In an advantageous embodiment of the invention, the at least one environment sensor and the optical camera are designed as a sensor unit for joint attachment as a sensor unit on the vehicle. The joint provision of the at least one environmental sensor and the optical camera enables simple and quick assembly in one assembly step. In addition, a compact provision of the at least one environmental sensor with the optical camera is made possible. The provision of the at least one environment sensor and the optical camera as a sensor unit typically causes the at least one environment sensor and the optical camera to be arranged at a small distance from one another, which simplifies processing of the point cloud together with the image information. In an advantageous embodiment of the invention, the at least one environment sensor and the optical camera are designed to be attached to the vehicle at a small distance, and the driving support system is designed to use the above method with a step for determining a fixed mapping rule of the surrounding points of the point cloud to positions in the to perform the semantic image, and to perform the mapping of the points surrounding the point cloud directly to positions in the semantic image with a mapping of the points surrounding the point cloud to the positions in the semantic image with the fixed mapping rule of the points surrounding the point cloud to positions in the semantic image. The smaller the distance, the fewer mapping errors occur when using the fixed mapping rule for mapping the points surrounding the point cloud directly onto positions in the semantic image.
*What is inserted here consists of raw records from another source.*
-- ==== Sys2Proof/Machine/Roce.lean ====
section
/-! DEFINITION. Meanings of the host-port rows (13 R366 to R383). -/

namespace Sys2Proof.Machine

/-! ## Packets -/

/-- ROCE_PACKET. -/
def rocePacket (t s : Nat) (pkt : RocePacket) (m : Module) : Module := (m.at t).rxPacket s pkt
/-- ROCE_PACKET. -/
def execRocePacket (t session : Nat) (pkt : RocePacket) (s : State) : Host.Outcome State Fault Refusal :=
  if (Instr.rocePacket t session pkt).wellFormed then .next { s with m := rocePacket t session pkt s.m } else .refused (.illFormed "ROCE_PACKET")

/-- ACK_DELAY_EXPIRY: no further packet for ACK_DELAY_NS (13 R372). -/
def ackDelayExpiry (t s : Nat) (m : Module) : Module :=
  let m := m.at t
  match m.session s with
  | some x => if x.state = 2 ∧ 0 < x.unacked then m.sendAck s else m
  | none => m
/-- ACK_DELAY_EXPIRY. -/
def execAckDelayExpiry (t session : Nat) (s : State) : Host.Outcome State Fault Refusal := .next { s with m := ackDelayExpiry t session s.m }

/-- LOCAL_ACK_TIMEOUT: the module's operations of a session are sent again, or the session enters ERROR (13 R373). -/
def localAckTimeout (t s : Nat) (m : Module) : Module := (m.at t).retry s
/-- LOCAL_ACK_TIMEOUT. -/
def execLocalAckTimeout (t session : Nat) (s : State) : Host.Outcome State Fault Refusal := .next { s with m := localAckTimeout t session s.m }

/-- RNR_RETRY: the RNR timer has expired; past the count that the host gave the session enters ERROR (13 R373). -/
def rnrRetry (t s : Nat) (m : Module) : Module :=
  let m := m.at t
  match m.session s with
  | some x =>
    if x.rnrTries = 0 ∨ x.txList.isEmpty then m
    else if x.rnrCount ≠ 7 ∧ x.rnrCount < x.rnrTries then m.sessionError s
    else m.resend s
  | none => m
/-- RNR_RETRY. -/
def execRnrRetry (t session : Nat) (s : State) : Host.Outcome State Fault Refusal := .next { s with m := rnrRetry t session s.m }

/-- CNP: a received CNP lowers the session's rate (13 R375). -/
def cnp (t s : Nat) (m : Module) : Module :=
  let m := m.at t
  match m.session s with
  | some x =>
    if !m.cfgB 0x4100 0x10 then m
    else (m.portCount x.port 9 1).onSession s (fun x => { x with rate := max (m.cfg 0x4100 0x12) (x.rate * 3 / 4), cnpSeen := m.clock.now })
  | none => m
/-- CNP. -/
def execCnp (t session : Nat) (s : State) : Host.Outcome State Fault Refusal := .next { s with m := cnp t session s.m }

/-- RATE_RECOVER: RATE_RECOVER_US with no CNP raise the rate (13 R375). -/
def rateRecover (t s : Nat) (m : Module) : Module :=
  let m := m.at t
  m.onSession s (fun x =>
    if x.cnpSeen + m.cfg 0x4100 0x13 * 1000 ≤ m.clock.now then { x with rate := min 200000 (x.rate + 6250), cnpSeen := m.clock.now } else x)
/-- RATE_RECOVER. -/
def execRateRecover (t session : Nat) (s : State) : Host.Outcome State Fault Refusal := .next { s with m := rateRecover t session s.m }

/-- PFC_FRAME: times in quanta of 512 bit times by priority; 0 resumes (13 R368). -/
def pfcFrame (t port : Nat) (times : List (Nat × Nat)) (m : Module) : Module :=
  let m := (m.at t).portCount port 7 1
  let enabled := m.cfgI 0x4100 0x0F port
  m.onHostPort port (fun h => { h with paused := times.foldl (fun l x =>
    if !enabled.testBit x.1 then l else if x.2 = 0 then mDel l x.1 else mPut l x.1 (m.clock.now + ceilDiv (256 * x.2) 100)) h.paused })
/-- PFC_FRAME. -/
def execPfcFrame (t : Nat) (port : Fin 4) (times : List (Nat × Nat)) (s : State) : Host.Outcome State Fault Refusal :=
  .next { s with m := pfcFrame t port.val times s.m }

/-- FCS_ERROR: a frame is dropped, oversize or with a bad FCS, or because the receive buffer is full; bytes is what its
priority holds in the buffer, corrected and bad what the FEC has corrected and could not correct since the last such frame
(13 R367, R368, Table 13-6). -/
def fcsError (t port bytes prio : Nat) (full : Bool) (corrected bad : Nat) (m : Module) : Module :=
  (((m.at t).portCount port (if full then 5 else 3) 1).bufferLevel port prio bytes).onHostPort port (fun h =>
    { h with fecOk := (h.fecOk + corrected) % 2 ^ 64, fecBad := (h.fecBad + bad) % 2 ^ 64 })
/-- FCS_ERROR. -/
def execFcsError (t : Nat) (port : Fin 4) (bytes prio : Nat) (full : Bool) (corrected bad : Nat) (s : State) : Host.Outcome State Fault Refusal :=
  .next { s with m := fcsError t port.val bytes prio full corrected bad s.m }

/-- The packets of an RDMA WRITE in sequence: PSN and payload. -/
def writePackets (port : Fin 4) (psn addr rkey : Nat) (data : Bytes) : List RocePacket :=
  let ps := if data.isEmpty then [[]] else chunks 4096 data
  (ps.zip (List.range ps.length)).map (fun p =>
    { port := port, op := .write (p.2 == 0) (p.2 + 1 == ps.length), psn := BitVec.ofNat 24 (psn + p.2), ackReq := p.2 + 1 == ps.length, ce := false
      addr := addr, rkey := rkey, len := data.length, payload := p.1 })

/-- HOST_RDMA_WRITE: a whole RDMA WRITE, its packets in sequence (13 R382). -/
def hostRdmaWrite (t s addr rkey : Nat) (data : Bytes) (m : Module) : Module :=
  let m := m.at t
  match m.session s with
  | none => m
  | some x => (writePackets (Fin.ofNat 4 x.port) x.rxPsn addr rkey data).foldl (fun (m : Module) k => m.rxPacket s k) m
/-- HOST_RDMA_WRITE. -/
def execHostRdmaWrite (t session addr rkey : Nat) (data : Bytes) (s : State) : Host.Outcome State Fault Refusal :=
  .next { s with m := hostRdmaWrite t session addr rkey data s.m }

/-- HOST_RDMA_READ: an RDMA READ request (13 R383). -/
def hostRdmaRead (t s addr rkey len psn : Nat) (m : Module) : Module :=
  let m := m.at t
  match m.session s with
  | none => m
  | some x => m.rxPacket s { port := Fin.ofNat 4 x.port, op := .read, psn := BitVec.ofNat 24 psn, ackReq := false, ce := false
                             addr := addr, rkey := rkey, len := len, payload := [] }
/-- HOST_RDMA_READ. -/
def execHostRdmaRead (t session addr rkey len psn : Nat) (s : State) : Host.Outcome State Fault Refusal :=
  .next { s with m := hostRdmaRead t session addr rkey len psn s.m }

/-! ## Sessions (13 R376, R377, R379) -/

/-- REQ: a session is set up, or the request rejected (13 R377). ip is the address it was sent to, in the form of
Table 16-6. -/
def req (t : Nat) (port ip qpn rnr : Nat) (request : Bytes) (m : Module) : Module :=
  let m := m.at t
  let e := m.reqCode port ip request
  if e ≠ 0 then m.send (.cm port 1 0 (toLe 4 e))
  else
    let w := leNat request
    let s := m.freeSession
    let x : Session := { typ := fld w 7 0, port := port, state := 1, v6 := ip / 2 ^ 32 != 0xFFFF, remoteQpn := qpn, resultAddr := fld w 319 256
                         rkey := fld w 255 224, slots := fld w 223 192, slotBytes := fld w 191 160, rnrCount := rnr }
    (m.setSession s x).send (.cm port 0 s (toLe 4 s ++ toLe 2 (if x.typ = 1 then x.kMax else 0) ++ zeros 26))
/-- REQ. -/
def execReq (t : Nat) (port : Fin 4) (ip qpn rnr : Nat) (request : Bytes) (s : State) : Host.Outcome State Fault Refusal :=
  .next { s with m := req t port.val ip qpn rnr request s.m }

/-- RTU: the session is in service (13 R377). -/
def rtu (t s : Nat) (m : Module) : Module := (m.at t).onSession s (fun x => if x.state = 1 then { x with state := 2 } else x)
/-- RTU. -/
def execRtu (t session : Nat) (s : State) : Host.Outcome State Fault Refusal := .next { s with m := rtu t session s.m }

/-- DREQ: the session ends; it is answered once its Store commands have left the range-lock table (13 R379, 15 R434). -/
def dreq (t s : Nat) (m : Module) : Module :=
  let m := m.at t
  match m.session s with
  | none => m
  | some x =>
    let m := m.endSession s
    if m.storeHeld s then m else (m.closeSession s).send (.cm x.port 2 s [])
/-- DREQ. -/
def execDreq (t session : Nat) (s : State) : Host.Outcome State Fault Refusal := .next { s with m := dreq t session s.m }

/-- The session that the request at the front of the queue would reset, when its checks pass. -/
def Module.resetAsked (m : Module) : Option Nat :=
  match m.vilur.queue with
  | [] => none
  | r :: _ => match m.client r with
    | none => none
    | some c =>
      if r.writes 0x4100 0x1E && !m.placing && (mGet c.kept r.seq).isNone && r.target == 0 && (m.writeCheck r c (r.value c)).1 == 0 then
        some (leNat (r.value c))
      else none

/-- A write of SESSION_RESET executes: the session is CLOSED (13 R379). -/
def Module.runSessionReset (m : Module) (r : VReq) (c : Client) : Module :=
  m.checked r c (fun m _ v => m.untargeted r (fun m => (m.closeSession (leNat v)).ack r m.clock.sfc))

/-- SESSION_RESET: the reply waits, and the request with it, until the session's Store commands have left the range-lock
table (13 R379, 15 R434). -/
def sessionReset (t : Nat) (m : Module) : Module :=
  let m := m.at t
  let m := match m.resetAsked with
    | some s => m.endSession s
    | none => m
  if m.resetAsked.any m.storeHeld then m else m.serve t (fun r _ => r.writes 0x4100 0x1E) Module.runSessionReset
/-- SESSION_RESET. -/
def execSessionReset (t : Nat) (s : State) : Host.Outcome State Fault Refusal := .next { s with m := sessionReset t s.m }

/-! ## Links and addresses (13 R366, R369, R370) -/

/-- LINK_DOWN_HOLD: the port's link has been down for LINK_DOWN_HOLD_MS (13 R370). -/
def linkDownHold (t port : Nat) (m : Module) : Module :=
  let m := m.at t
  let h := m.hostPort port
  if !h.linkUp && h.downSince.any (fun x => decide (x + m.cfg 0x4100 0x18 * 1000000 ≤ m.clock.now)) then
    (m.ports.sessions.filter (fun p => p.2.port == port)).foldl (fun (m : Module) p => m.sessionError p.1) m
  else m
/-- LINK_DOWN_HOLD. -/
def execLinkDownHold (t : Nat) (port : Fin 4) (s : State) : Host.Outcome State Fault Refusal := .next { s with m := linkDownHold t port.val s.m }

/-- HOST_LINK_CHANGE: a link comes up or goes down; one that goes down trains again while its port is enabled
(13 R366, R370). -/
def hostLinkChange (t port : Nat) (up : Bool) (m : Module) : Module :=
  let m := m.at t
  m.setHostLink port up (!up && (port == 4 || m.cfgI 0x4100 0x04 port != 0))
/-- HOST_LINK_CHANGE. -/
def execHostLinkChange (t : Nat) (port : Fin 5) (up : Bool) (s : State) : Host.Outcome State Fault Refusal :=
  .next { s with m := hostLinkChange t port.val up s.m }

/-- NEIGHBOUR_RESOLUTION: kind 0 an ARP request or neighbour solicitation for target, 1 the answer of a peer, 2 an echo
request (13 R369). -/
def neighbourResolution (t port kind target peer mac : Nat) (data : Bytes) (m : Module) : Module :=
  let m := m.at t
  match kind with
  | 0 => if m.ownAddress port target then m.send (.neighbour port 0 peer (toBe 6 (m.boot.macs.getD port 0))) else m
  | 1 => m.onHostPort port (fun h => { h with neigh := mPut h.neigh peer mac })
  | _ => if m.ownAddress port target then m.send (.neighbour port 2 peer data) else m
/-- NEIGHBOUR_RESOLUTION. -/
def execNeighbourResolution (t : Nat) (port : Fin 5) (kind : Fin 3) (target peer mac : Nat) (data : Bytes) (s : State) : Host.Outcome State Fault Refusal :=
  .next { s with m := neighbourResolution t port.val kind.val target peer mac data s.m }

/-! ## Memory windows (13 R381) -/

/-- A write of WINDOW executes (13 R381). -/
def Module.runWindow (m : Module) (r : VReq) (c : Client) : Module :=
  m.checked r c (fun m o v => m.untargeted r (fun m =>
    let i := c.inst o
    if i = 0 then m.refuse r 5
    else match recordWindow v with
      | none =>
        let m := { m with ports := { m.ports with windows := mDel m.ports.windows i } }
        (m.persist 0x4100 0x1C i (zeros 32)).ack r m.clock.sfc
      | some w =>
        if w.len % 4096 ≠ 0 ∨ w.base % 4096 ≠ 0 ∨ m.userRegion < w.base + w.len then m.refuse r 8
        else
          let w := { w with rkey := i * 2 ^ 24 + m.freeBits 24 }
          let m := { m.drawn with ports := { m.ports with windows := mPut m.ports.windows i w } }
          (m.persist 0x4100 0x1C i (m.windowRecord i)).ack r m.clock.sfc))

/-- WINDOW. -/
def window (t : Nat) (m : Module) : Module := m.serve t (fun r _ => r.writes 0x4100 0x1C) Module.runWindow
/-- WINDOW. -/
def execWindow (t : Nat) (s : State) : Host.Outcome State Fault Refusal := .next { s with m := window t s.m }

end Sys2Proof.Machine
end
In an advantageous embodiment of the invention, the control unit has a plurality of data processing units and is designed to operate in parallel to map the surrounding points of the point cloud directly to positions in the semantic image and/or to generate the surrounding information by assigning the semantic information for each surrounding point of the point cloud on the mapping of the respective environmental point to the corresponding position in the semantic image. The individual surrounding points of the point cloud are independent of one another and can also be processed independently of one another. Graphics processors (GPU) with a number of parallel computing cores have proven their worth for parallel information processing. Since the mapping of the surrounding points of the point cloud directly to positions in the semantic image is also a graphic function, the mapping can be carried out particularly efficiently with graphics processors. The same applies in detail, for example, to a transformation of the surrounding points into sensor coordinates into image coordinates.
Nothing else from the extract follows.